## Task requirements
Take the entries below and print, exactly, the stretch from the line containing "some (ch, f) =>" through the line containing "let t := memberThr c x.1.1 x.1.2", both included.

>>>

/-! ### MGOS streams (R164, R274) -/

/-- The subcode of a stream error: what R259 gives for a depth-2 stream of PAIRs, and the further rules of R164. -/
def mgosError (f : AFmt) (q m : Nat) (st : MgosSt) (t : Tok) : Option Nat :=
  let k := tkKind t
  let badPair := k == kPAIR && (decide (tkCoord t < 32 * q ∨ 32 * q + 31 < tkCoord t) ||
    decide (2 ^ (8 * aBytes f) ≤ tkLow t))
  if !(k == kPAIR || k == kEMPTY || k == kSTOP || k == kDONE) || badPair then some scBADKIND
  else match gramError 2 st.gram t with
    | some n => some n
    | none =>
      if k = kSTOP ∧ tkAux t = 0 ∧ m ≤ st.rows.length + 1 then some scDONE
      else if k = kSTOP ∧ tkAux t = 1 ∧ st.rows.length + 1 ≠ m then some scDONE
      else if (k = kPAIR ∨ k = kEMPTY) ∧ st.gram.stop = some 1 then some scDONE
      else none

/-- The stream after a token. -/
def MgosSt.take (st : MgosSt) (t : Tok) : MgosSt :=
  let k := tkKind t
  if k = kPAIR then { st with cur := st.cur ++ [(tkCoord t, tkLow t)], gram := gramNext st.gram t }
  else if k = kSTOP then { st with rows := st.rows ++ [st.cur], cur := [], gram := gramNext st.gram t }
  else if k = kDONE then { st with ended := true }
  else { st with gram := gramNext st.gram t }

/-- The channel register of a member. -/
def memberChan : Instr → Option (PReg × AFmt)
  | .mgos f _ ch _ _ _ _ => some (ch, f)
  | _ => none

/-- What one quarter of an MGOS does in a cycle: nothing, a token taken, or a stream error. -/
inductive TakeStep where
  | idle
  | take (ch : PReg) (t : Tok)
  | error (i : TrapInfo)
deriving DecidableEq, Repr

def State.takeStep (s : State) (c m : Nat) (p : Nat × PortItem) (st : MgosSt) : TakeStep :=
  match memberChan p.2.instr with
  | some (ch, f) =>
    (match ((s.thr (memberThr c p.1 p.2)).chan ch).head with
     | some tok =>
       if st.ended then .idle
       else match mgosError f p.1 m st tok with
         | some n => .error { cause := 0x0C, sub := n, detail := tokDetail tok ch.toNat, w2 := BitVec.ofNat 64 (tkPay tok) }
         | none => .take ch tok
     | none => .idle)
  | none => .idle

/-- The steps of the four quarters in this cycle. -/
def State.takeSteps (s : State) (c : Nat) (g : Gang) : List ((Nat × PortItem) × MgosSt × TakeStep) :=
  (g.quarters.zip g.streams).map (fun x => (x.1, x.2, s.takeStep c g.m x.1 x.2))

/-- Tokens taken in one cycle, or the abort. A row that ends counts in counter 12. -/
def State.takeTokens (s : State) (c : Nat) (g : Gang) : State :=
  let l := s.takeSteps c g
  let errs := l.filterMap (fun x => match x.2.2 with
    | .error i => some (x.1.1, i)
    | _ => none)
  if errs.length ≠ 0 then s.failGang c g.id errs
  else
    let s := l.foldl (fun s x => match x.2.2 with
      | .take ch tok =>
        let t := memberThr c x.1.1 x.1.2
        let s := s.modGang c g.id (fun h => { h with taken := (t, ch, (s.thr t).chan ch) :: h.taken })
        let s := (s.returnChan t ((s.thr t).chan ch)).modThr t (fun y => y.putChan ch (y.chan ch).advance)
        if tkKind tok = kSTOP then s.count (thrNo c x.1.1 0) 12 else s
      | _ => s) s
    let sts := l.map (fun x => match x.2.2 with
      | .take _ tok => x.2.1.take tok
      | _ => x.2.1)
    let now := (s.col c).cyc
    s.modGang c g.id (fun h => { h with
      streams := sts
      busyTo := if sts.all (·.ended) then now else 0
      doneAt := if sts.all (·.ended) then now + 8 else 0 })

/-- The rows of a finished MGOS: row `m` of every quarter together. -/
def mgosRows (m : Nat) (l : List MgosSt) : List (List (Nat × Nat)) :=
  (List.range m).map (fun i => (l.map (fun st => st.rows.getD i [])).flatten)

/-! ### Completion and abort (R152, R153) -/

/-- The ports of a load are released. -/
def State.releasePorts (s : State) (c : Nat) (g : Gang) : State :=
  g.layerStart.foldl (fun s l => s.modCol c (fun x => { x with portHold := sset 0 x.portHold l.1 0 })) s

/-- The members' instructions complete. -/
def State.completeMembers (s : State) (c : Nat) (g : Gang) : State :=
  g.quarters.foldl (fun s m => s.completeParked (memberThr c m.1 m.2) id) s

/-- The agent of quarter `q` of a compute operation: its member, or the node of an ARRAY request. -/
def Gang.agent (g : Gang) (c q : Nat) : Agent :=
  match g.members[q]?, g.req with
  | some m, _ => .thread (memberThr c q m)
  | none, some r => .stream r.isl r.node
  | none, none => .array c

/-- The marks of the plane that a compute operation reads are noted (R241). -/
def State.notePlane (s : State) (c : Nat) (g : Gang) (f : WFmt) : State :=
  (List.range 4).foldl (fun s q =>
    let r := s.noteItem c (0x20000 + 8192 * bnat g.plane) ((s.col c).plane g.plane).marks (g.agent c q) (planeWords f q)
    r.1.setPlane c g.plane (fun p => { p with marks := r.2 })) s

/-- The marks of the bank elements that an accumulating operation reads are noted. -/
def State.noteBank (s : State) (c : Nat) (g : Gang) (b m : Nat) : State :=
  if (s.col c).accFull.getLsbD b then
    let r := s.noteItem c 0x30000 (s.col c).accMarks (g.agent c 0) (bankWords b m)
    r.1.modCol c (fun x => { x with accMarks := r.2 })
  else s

<<<

## Response to this exercise
  | some (ch, f) =>
    (match ((s.thr (memberThr c p.1 p.2)).chan ch).head with
     | some tok =>
       if st.ended then .idle
       else match mgosError f p.1 m st tok with
         | some n => .error { cause := 0x0C, sub := n, detail := tokDetail tok ch.toNat, w2 := BitVec.ofNat 64 (tkPay tok) }
         | none => .take ch tok
     | none => .idle)
  | none => .idle

/-- The steps of the four quarters in this cycle. -/
def State.takeSteps (s : State) (c : Nat) (g : Gang) : List ((Nat × PortItem) × MgosSt × TakeStep) :=
  (g.quarters.zip g.streams).map (fun x => (x.1, x.2, s.takeStep c g.m x.1 x.2))

/-- Tokens taken in one cycle, or the abort. A row that ends counts in counter 12. -/
def State.takeTokens (s : State) (c : Nat) (g : Gang) : State :=
  let l := s.takeSteps c g
  let errs := l.filterMap (fun x => match x.2.2 with
    | .error i => some (x.1.1, i)
    | _ => none)
  if errs.length ≠ 0 then s.failGang c g.id errs
  else
    let s := l.foldl (fun s x => match x.2.2 with
      | .take ch tok =>
        let t := memberThr c x.1.1 x.1.2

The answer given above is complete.